# fly emirates



## Remasberry (Nov 6, 2012)

Hi,

i'm having a couple of questions about fly emirates, i know there is another thread all about packages and application process but i needed some info. about someone who's working there OR knows someone working in there. .. so in case it was a wrong thread, kindly merge it ; & i apologize in advance. 

getting to the point, I applied as a customer service agent, and got the approval (pending the contract). surprisingly today i met an old colleague who was working with me in the current company and found out she's already there in emirates - marhaba service -

I wanted to know what the new environment would be like, and i was shocked to know that she's having 12 hrs shift ( 9 pm to 9 a.m) fixed! all week long with one day off! 

i was thinking shifts means 2-3 days day time ( 8 or 9 hours) others night time and 2 days off to fix your clock :S
overtime is not optional, it's mandatory. ( as per her, one agent got terminated due to rejection of overtime). 

tickets for the family are not free or even 90% discount, it's 50% only and in 1.5 year. 

i told her that i applied as well, but for customer service .. she said it's only ticketing and bla bla bla but not sure about the shifts and all other things. 

oh one last thing, she wasn't informed about this til after the training, and of course visa is on them now for 3 years .. can't leave easily. 

anyone who knows anything about that ?! would really appreciate it!


----------



## Felixtoo2 (Jan 16, 2009)

You say Emirates Marhaba service but isn't the Marhaba service run by DNATA? Twelve hour shifts are fairly normal for ground staff at DXB but I though they worked five on two off.


----------



## thinklink (May 31, 2012)

Hi Remasberry, I am kind of on the same boat as you.

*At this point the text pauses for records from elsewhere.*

-- ==== Sys2Proof/Certificates/Slice0/Obligations.lean ====
section
/-! DEFINITION. The statements for the provers, each a `def Obligations.<Name> : Prop`. They speak of every state, also of
states that no run reaches, unless the invariant `State.Inv` is a premise. -/

open Sys2Proof Sys2Proof.Machine

/-! ### LUMA (`40_luma_function.md`) -/

/-- R83: LUMA under the policy UP, in exact arithmetic, with the example of the rule; ACCEPT and PASS place it in `oy`,
from the operand slices of `in_data`. -/
def Obligations.LumaIsTheRoundedWeightedSum : Prop :=
  (∀ r g b : Byte,
    (weightedSum r g b).toNat = 299 * r.toNat + 587 * g.toNat + 114 * b.toNat ∧
    (roundedSum .up r g b).toNat = (299 * r.toNat + 587 * g.toNat + 114 * b.toNat + 500) / 1000 ∧
    (luma .up r g b).toNat = clamp ((299 * r.toNat + 587 * g.toNat + 114 * b.toNat + 500) / 1000) 0 255) ∧
  (weightedSum 100 150 200 = 140750 ∧ luma .up 100 150 200 = 141) ∧
  (∀ (s : State) (w : InWord), s.tiePolicy = .up →
    (∃ t, exec (.accept (InBeat.ofWord w)) s = .next t ∧
      t.oy = luma .up (w.extractLsb' 16 8) (w.extractLsb' 8 8) (w.extractLsb' 0 8)) ∧
    (∃ t, exec (.pass (InBeat.ofWord w)) s = .next t ∧
      t.oy = luma .up (w.extractLsb' 16 8) (w.extractLsb' 8 8) (w.extractLsb' 0 8)))

/-- R84: each product, the sum and the sum with the rounding offset fit their widths, so nothing wraps. -/
def Obligations.WeightedSumNeverWraps : Prop :=
  (∀ r g b : Byte,
    (BitVec.ofNat 18 Config.wR * zext18 r).toNat = 299 * r.toNat ∧ 299 * r.toNat ≤ 76245 ∧
    (BitVec.ofNat 18 Config.wG * zext18 g).toNat = 587 * g.toNat ∧ 587 * g.toNat ≤ 149685 ∧
    (BitVec.ofNat 18 Config.wB * zext18 b).toNat = 114 * b.toNat ∧ 114 * b.toNat ≤ 29070 ∧
    (weightedSum r g b).toNat = 299 * r.toNat + 587 * g.toNat + 114 * b.toNat ∧
    (weightedSum r g b).toNat ≤ 255000 ∧
    (weightedSum r g b + BitVec.ofNat 18 Config.half).toNat = (weightedSum r g b).toNat + 500 ∧
    (weightedSum r g b).toNat + 500 ≤ 255500) ∧
  (76245 < 2 ^ 17 ∧ 149685 < 2 ^ 18 ∧ 29070 < 2 ^ 15 ∧ 255500 < 2 ^ 18) ∧
  weightedSum 255 255 255 = 255000 ∧ Config.den ≠ 0

/-- R85: the weights sum to the denominator, the rounded value is within 0..255 under every tie policy, and the clamp
changes nothing. -/
def Obligations.ClampNeverActs : Prop :=
  Config.wR + Config.wG + Config.wB = Config.den ∧
  ∀ (p : TiePolicy) (r g b : Byte),
    (weightedSum r g b).toNat ≤ 1000 * 255 ∧
    (roundedSum p r g b).toNat ≤ 255 ∧
    clamp (roundedSum p r g b).toNat 0 255 = (roundedSum p r g b).toNat ∧
    (luma p r g b).toNat = (roundedSum p r g b).toNat

/-- R86 and R87, off the tie set: every tie policy, the binary64 reference among them, gives round to nearest. -/
def Obligations.TiePoliciesAgreeOffTies : Prop :=
  ∀ (p : TiePolicy) (r g b : Byte),
    (299 * r.toNat + 587 * g.toNat + 114 * b.toNat) % 1000 ≠ 500 →
    (luma p r g b).toNat = (299 * r.toNat + 587 * g.toNat + 114 * b.toNat + 500) / 1000

/-- R87 and D9, on the tie set: UP takes the upper neighbour, EVEN the even one, and the two others one of the two; UP and
the binary64 reference differ on `(0, 36, 12)`. -/
def Obligations.TiePoliciesOnTies : Prop :=
  (∀ r g b : Byte, ∀ S, S = 299 * r.toNat + 587 * g.toNat + 114 * b.toNat → S % 1000 = 500 →
    (luma .up r g b).toNat = S / 1000 + 1 ∧
    (luma .even r g b).toNat = (if (S / 1000) % 2 = 0 then S / 1000 else S / 1000 + 1) ∧
    ((luma .float64Ref r g b).toNat = S / 1000 ∨ (luma .float64Ref r g b).toNat = S / 1000 + 1) ∧
    ((luma .draw r g b).toNat = S / 1000 ∨ (luma .draw r g b).toNat = S / 1000 + 1)) ∧
  luma .up 0 36 12 = 23 ∧ luma .float64Ref 0 36 12 = 22

/-- R88: a gray pixel maps to its own value under every tie policy, so every value 0..255 is reached. -/
def Obligations.GrayMapsToItself : Prop :=
  (∀ (p : TiePolicy) (v : Byte), luma p v v v = v) ∧
  ∀ (p : TiePolicy) (y : Byte), ∃ r g b : Byte, luma p r g b = y

/-- R88: exactly seven triples give 0 and exactly seven give 255, under every tie policy. -/
def Obligations.SevenTriplesGiveEachExtreme : Prop :=
  ∀ (p : TiePolicy) (r g b : Byte),
    (luma p r g b = 0 ↔
      (r, g, b) ∈ ([(0, 0, 0), (0, 0, 1), (0, 0, 2), (0, 0, 3), (0, 0, 4), (1, 0, 0), (1, 0, 1)] :
        List (Byte × Byte × Byte))) ∧
    (luma p r g b = 255 ↔
      (r, g, b) ∈ ([(254, 255, 254), (254, 255, 255), (255, 255, 251), (255, 255, 252), (255, 255, 253),
        (255, 255, 254), (255, 255, 255)] : List (Byte × Byte × Byte)))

I applied for the same position but my result is still pending. I couldn't log on to the portal anymore but it's only showing 'You will be contacted...at the earliest'. What's your input for this?

If what your ex-colleague said was true, I wouldn't even consider it coz it's bloody ridiculous to be working for 12 hours shift and having only 1 day off.

However, I can still recall when I went for the AD, the coordinator clearly explain to me the working hours and shift schedules, which is the same as your understanding....


----------



## Remasberry (Nov 6, 2012)

thank you for replying. 

actually, nope ... never occurred to me that it's 12 hours . plus, normally whoever is working 12 hrs will be having 2 daytime, 2 offs, 3 night time ( something like that) .. but every single day is a night time shift !? it's impossible to live! 

to be honest, they only asked if i'm willing to work shifts or not and i said yes ..the interviewer didn't clarify anything further. I don't want to be told that oh yeah, forgot to mention it's 12 hrs night time, AFTER signing the contract and doing the training!

and is there any difference between marhaba and customer service agent ?? i think both are dnata.


----------



## Felixtoo2 (Jan 16, 2009)

They don't want you to live, they just want you to work. If they don't get maximum utilisation out of minimum paid staff how can they increase their profits and achieve world domination!! Lol!!


----------



## thinklink (May 31, 2012)

Felixtoo2 said:


> They don't want you to live, they just want you to work. If they don't get maximum utilisation out of minimum paid staff how can they increase their profits and achieve world domination!! Lol!!


Well said! I suppose it applies to many corporations but I do find this practice quite prevalent with Dubai companies...


----------